Here are some practical observations, not necessarily correct, but worth pondering:
1. About timing: If the market keeps falling during the day domestically, it’s often an opportunity; after 9:30 PM when external markets move, it’s easy to see a rebound. Conversely, if prices rise sharply during the day, don’t chase high; at night, a pullback is highly likely.
2. About signals: Pinning is the most honest language. The deeper the pin, the stronger the reverse signal.
3. About news: Major meetings or positive developments usually have already been priced in before they land; once the news is out, it’s basically the time to cash out.
4. About communities: The more lively the discussion about a coin in the group, the more excited you get, the more you need to stay calm. For assets with excessive hype, counter-trend actions are often correct. Conversely, if everyone is not optimistic, you can try holding a small amount.

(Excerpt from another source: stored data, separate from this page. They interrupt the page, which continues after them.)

-- ==== Sys2Proof/Laws/LastCards.lean ====
section
/-!
SUPPORT. What the operations of Machine/Cards.lean keep (Lasting.lean), one lemma each.
-/
set_option linter.all false
namespace Sys2Proof.Machine

theorem cardSession_lasting {a : State} (j : Job) (a_ : Binding) (pan : List Nat) (psn : List Nat) (atc : Bytes) : CmdLasts a ((cardSession j a_ pan psn atc) : Cmd Bytes) := by
  unfold cardSession
  repeat' (first
    | with_reducible apply CmdLasts.bind
    | with_reducible apply CmdLasts.pure
    | (intro _)
    | with_reducible apply cardMaster_lasting)

theorem arqcRun_lasting {a : State} (verify : Bool) (j : Job) : CmdLasts a ((arqcRun verify j) : Cmd Run) := by
  unfold arqcRun
  repeat' (first
    | with_reducible apply CmdLasts.bind
    | with_reducible apply CmdLasts.pure
    | (intro _)
    | with_reducible apply CmdLasts.of
    | with_reducible apply CmdLasts.need
    | with_reducible apply cardMaster_lasting)

theorem execArqcVerify_lasting {a s : State} (seq : Nat) (ha : Lasting a s) : Lasts a (execArqcVerify seq s) := by
  unfold execArqcVerify
  repeat' (first
    | with_reducible assumption
    | with_reducible apply runOp_lasting
    | with_reducible apply arqcRun_lasting
    | with_reducible apply Lasts.done)

theorem execArpcGenerate_lasting {a s : State} (seq : Nat) (ha : Lasting a s) : Lasts a (execArpcGenerate seq s) := by
  unfold execArpcGenerate
  repeat' (first
    | with_reducible assumption
    | with_reducible apply runOp_lasting
    | with_reducible apply arqcRun_lasting
    | with_reducible apply Lasts.done)

theorem smMacRun_lasting {a : State} (j : Job) : CmdLasts a ((smMacRun j) : Cmd Run) := by
  unfold smMacRun
  repeat' (first
    | with_reducible apply CmdLasts.bind
    | with_reducible apply CmdLasts.pure
    | (intro _)
    | with_reducible apply CmdLasts.of
    | with_reducible apply CmdLasts.need
    | with_reducible apply cardSession_lasting)

theorem execSmMac_lasting {a s : State} (seq : Nat) (ha : Lasting a s) : Lasts a (execSmMac seq s) := by
  unfold execSmMac
  repeat' (first
    | with_reducible assumption
    | with_reducible apply runOp_lasting
    | with_reducible apply smMacRun_lasting
    | with_reducible apply Lasts.done)

theorem smEncryptRun_lasting {a : State} (j : Job) : CmdLasts a ((smEncryptRun j) : Cmd Run) := by
  unfold smEncryptRun
  repeat' (first
    | with_reducible apply CmdLasts.bind
    | with_reducible apply CmdLasts.pure
    | (intro _)
    | with_reducible apply CmdLasts.of
    | with_reducible apply CmdLasts.need
    | with_reducible apply cardSession_lasting)

theorem execSmEncrypt_lasting {a s : State} (seq : Nat) (ha : Lasting a s) : Lasts a (execSmEncrypt seq s) := by
  unfold execSmEncrypt
  repeat' (first
    | with_reducible assumption
    | with_reducible apply runOp_lasting
    | with_reducible apply smEncryptRun_lasting
    | with_reducible apply Lasts.done)

theorem smPinChangeRun_lasting {a : State} (j : Job) : CmdLasts a ((smPinChangeRun j) : Cmd Run) := by
  unfold smPinChangeRun
  repeat' (first
    | with_reducible apply CmdLasts.bind
    | with_reducible apply CmdLasts.pure
    | (intro _)
    | with_reducible apply CmdLasts.of
    | with_reducible apply CmdLasts.need
    | with_reducible apply cardMaster_lasting
    | with_reducible apply pinIn_lasting)

theorem execSmPinChange_lasting {a s : State} (seq : Nat) (ha : Lasting a s) : Lasts a (execSmPinChange seq s) := by
  unfold execSmPinChange
  repeat' (first
    | with_reducible assumption
    | with_reducible apply runOp_lasting
    | with_reducible apply smPinChangeRun_lasting
    | with_reducible apply Lasts.done)

end Sys2Proof.Machine
end

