/-- What PK_KEYPAIR does once its input is judged: a place, the key material, a node, and its block (R259). -/
def pairNode (j : Job) (a : Attrs) (parent : ParentRef) : Cmd Run := do
  let w ← place j (pairLen j)
  let m ← drawMaterial j (j.desc.par 56) (pairCurve j)
  let n := nodeFor (← get) j.part w (bitOf (j.desc.par 57) 0) a parent 0 m
  let block ← pairBlock j a parent w.index n m
  return Run.creates w.index n (publicKey (j.desc.par 56) m ++ block)

/-- PK_KEYPAIR makes its node under the vault master (R259). -/
theorem pkKeypairRun_eq (hin : PairInput j a) (hmaster : (vaultAt s j.part).master.isSome = true) :
    pkKeypairRun j s = pairNode j a (.master (vaultAt s j.part).gen) s := by
  obtain ⟨htemplate, hcurve, hexports, hfits⟩ := hin
  rw [pairLen] at hfits
  rw [pairCurve] at hcurve hfits
  have hcurve : (!decide (0x10 ≤ j.desc.par 56 ∧ j.desc.par 56 ≤ 0x13) || curveRaw j.curves (j.desc.par 56) != []) = true := by
    simpa only [Bool.or_eq_true, Bool.not_eq_true', decide_eq_false_iff_not, bne_iff_ne, ← imp_iff_not_or, and_imp] using hcurve
  have hexports : (j.keyB.isNone || exportable a) = true := by
    cases hB : j.keyB with
    | none => rfl
    | some b => exact hexports (by rw [hB]; rfl)
  have hdepth : depthOk s (.master (vaultAt s j.part).gen) = true := depthOk_iff.2 (Nat.zero_lt_succ 7)
  simp only [pkKeypairRun, pairNode, pairLen, pairCurve, Cmd.bind_apply, htemplate, Cmd.of_ok, hcurve, Cmd.need_true, hexports, Cmd.get_apply,
    masterRef_ok hmaster, hfits, decide_true, hdepth]
  rfl

/-- The node takes the lowest free slots with the material drawn (R111, R259). -/
theorem pairNode_ok {parent : ParentRef} (hown : j.fwd = false) (hplace : placeNode s j.part (pairLen j) = .ok (i, e, c))
    (hdraw : drawMaterial j (j.desc.par 56) (pairCurve j) s = .ok (m, s₁)) :
    let n := nodeFor s₁ j.part ⟨i, slotGen s i, e, c⟩ (bitOf (j.desc.par 57) 0) a parent 0 m
    pairBlock j a parent i n m s₁ = .ok (block, s₂) →
    pairNode j a parent s = .ok (Run.creates i n (publicKey (j.desc.par 56) m ++ block), s₂) := fun hblock =>
  (Cmd.bind_ok (place_ok hown hplace)).trans ((Cmd.bind_ok hdraw).trans ((Cmd.bind_ok (Cmd.get_apply s₁)).trans (Cmd.bind_ok hblock)))

end Sys2Proof.Machine
end

/-! ## PK_AGREE (09 R260) -/

section
namespace Sys2Proof.Machine

variable {s s₁ : State} {j : Job} {a : Binding}

/-- The length of the peer's public key, which is of key A's algorithm (R260). -/
def peerLen (a : Binding) : Nat := pubLenOf a.pub.alg a.pub.curve

/-- The peer's public key in the input of PK_AGREE (R260). -/
def peerKey (j : Job) (a : Binding) : Bytes := slice j.input 8 (peerLen a)

/-- The length of the shared secret under key A (R260). -/
def secretLen (a : Binding) : Nat := if a.pub.alg = 8 then 32 else fieldBytes a.pub.alg a.pub.curve

/-- The input of PK_AGREE is well-formed, and a shared secret that is given whole fits (R260). -/
structure AgreeInput (j : Job) (a : Binding) : Prop where
  /-- The header. -/
  head : agreeHead j.input a.pub.alg (peerLen a) = true
  /-- The length, with the KDF's information or without it. -/
  len : if j.desc.par 56 == 1 then 8 + peerLen a ≤ j.input.length ∧ j.input.length ≤ 8 + peerLen a + 256
    else j.input.length = 8 + peerLen a ∧ secretLen a ≤ j.desc.outCap

/-- What PK_AGREE gives of a shared secret: the KDF's output, or the secret itself (R260). -/
def agreeOut (j : Job) (a : Binding) (z : Bytes) : Bytes :=
  if j.desc.par 56 == 1 then oneStepKdf z (j.input.drop (8 + peerLen a)) j.desc.outCap else z

/-- With a well-formed input, PK_AGREE judges the peer's key, blinds its own, and gives the secret unless that is at infinity (R260, R265). -/
theorem pkAgreeRun_eq (hA : j.keyA = some a) (hin : AgreeInput j a) :
    pkAgreeRun j s = (valid j (peerValid a.pub (peerKey j a)) >>= fun _ => do
      drawBlind j.seq (secretLen a)
      match sharedSecret a (peerKey j a) with
      | none => rejectInput j
      | some z => return Run.output (agreeOut j a z) : Cmd Run) s := by
  obtain ⟨hhead, hlen⟩ := hin
  rw [peerLen] at hhead hlen
  rw [secretLen] at hlen
  cases hkdf : j.desc.par 56 == 1 with
  | true =>
    rw [hkdf, if_pos rfl] at hlen
    simp only [pkAgreeRun, agreeOut, Cmd.bind_apply, hA, bound_some, Cmd.of_ok, hkdf, hhead, hlen, and_self, if_true, decide_true,
      Bool.and_self, Bool.true_or, Cmd.need_true]
    rfl
  | false =>
    rw [hkdf, if_neg Bool.false_ne_true] at hlen
    obtain ⟨hlen, hfits⟩ := hlen
    simp only [pkAgreeRun, agreeOut, Cmd.bind_apply, hA, bound_some, Cmd.of_ok, hkdf, hhead, hlen, hfits, Bool.false_eq_true, if_false,
      decide_true, Bool.and_self, Bool.false_or, Cmd.need_true]
    rfl

end Sys2Proof.Machine
end

/-! ## KEM_ENCAPS and KEM_DECAPS (09 R261) -/

section
namespace Sys2Proof.Machine

variable {s s₁ : State} {j : Job}

/-- The input of KEM_ENCAPS is well-formed: nothing but the header with key A, and an encapsulation key without it (R255, R261). -/
structure KemInput (j : Job) : Prop where
  /-- The header. -/
  head : headOk j.input false false true = true
  /-- Its algorithm code, which KEM_ENCAPS takes from parameter byte 56. -/
  code : byteAt j.input 2 = 0
  /-- The input key. -/
  key : if j.keyA.isSome then leField j.input 4 4 = 0 ∧ j.input.length = 8
    else leField j.input 4 4 = pubLen (j.desc.par 56) ∧ j.input.length = 8 + pubLen (j.desc.par 56)

/-- The encapsulation key of KEM_ENCAPS: that of key A, or the one in its input (R261). -/
def encapsKey (j : Job) : Bytes :=
  fit (pubLen (j.desc.par 56)) (match j.keyA with | some b => publicKey (j.desc.par 56) b.material | none => j.input.drop 8)

/-- With a well-formed input and a key in its range, KEM_ENCAPS gives a ciphertext and its secret from the bytes it draws (R261, R265). -/
theorem kemEncapsRun_ok {m : Bytes} (hin : KemInput j) (hkey : kemKeyOk (encapsKey j) = true) (hdraw : draw j.seq j.part 32 s = .ok (m, s₁)) :
    kemEncapsRun j s = .ok (Run.output (fit (kemLen (j.desc.par 56)) (Config.kemEncaps (j.desc.par 56) (encapsKey j) m).1 ++
      fit 32 (Config.kemEncaps (j.desc.par 56) (encapsKey j) m).2), s₁) := by
  obtain ⟨hhead, hcode, hform⟩ := hin
  unfold encapsKey at hkey ⊢
  cases hA : j.keyA
  all_goals
    rw [hA] at hkey hform
    obtain ⟨hfield, hlen⟩ := hform
    simp [kemEncapsRun, hA, hhead, hcode, hfield, hlen, hdraw, valid_ok hkey]

/-- KEM_DECAPS gives the secret of a ciphertext of the right length, whatever its bytes (R261). -/
theorem kemDecapsRun_ok {a : Binding} (s : State) (hA : j.keyA = some a) (hlen : j.desc.inLen = kemLen (j.desc.par 56)) :
    kemDecapsRun s j = .ok (Run.output (fit 32 (Config.kemDecaps (j.desc.par 56) a.material j.input))) := by
  simp only [kemDecapsRun, Bind.bind, Except.bind, hA, bound_some, hlen, beq_self_eq_true, need_true]
  rfl

end Sys2Proof.Machine
end

/-! ## RSA_ENCRYPT and RSA_DECRYPT (09 R262) -/

section
namespace Sys2Proof.Machine

variable {s : State} {j : Job}

/-- The length of the label of RSA_ENCRYPT and RSA_DECRYPT (R255, R262). -/
def labelLen (j : Job) : Nat := (byteAt j.input 0).toNat

/-- The length of the digests of the OAEP encoding (R262). -/
def oaepLen (j : Job) : Nat := digestLen (oaepHash j.desc)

5. About positions: When you hold a heavy position, you always feel like the market whales are watching your cost line. Just a little more to break even, and the rebound suddenly stops; just after you cut losses, it takes off. This is the cruel reality of the market—most people’s stop-loss points are often the turning points of the trend.
6. About emotions: When you’re so excited that you can’t help sharing your gains, a crash might be just around the corner. When you’re desperate and exit at a loss, the market often just begins.
In short, this market does have some level of manipulation. All we can do is control our positions, stay patient, and wait for others to move first.
Don’t always think about beating the market; first, beat your own emotions. Let’s encourage each other.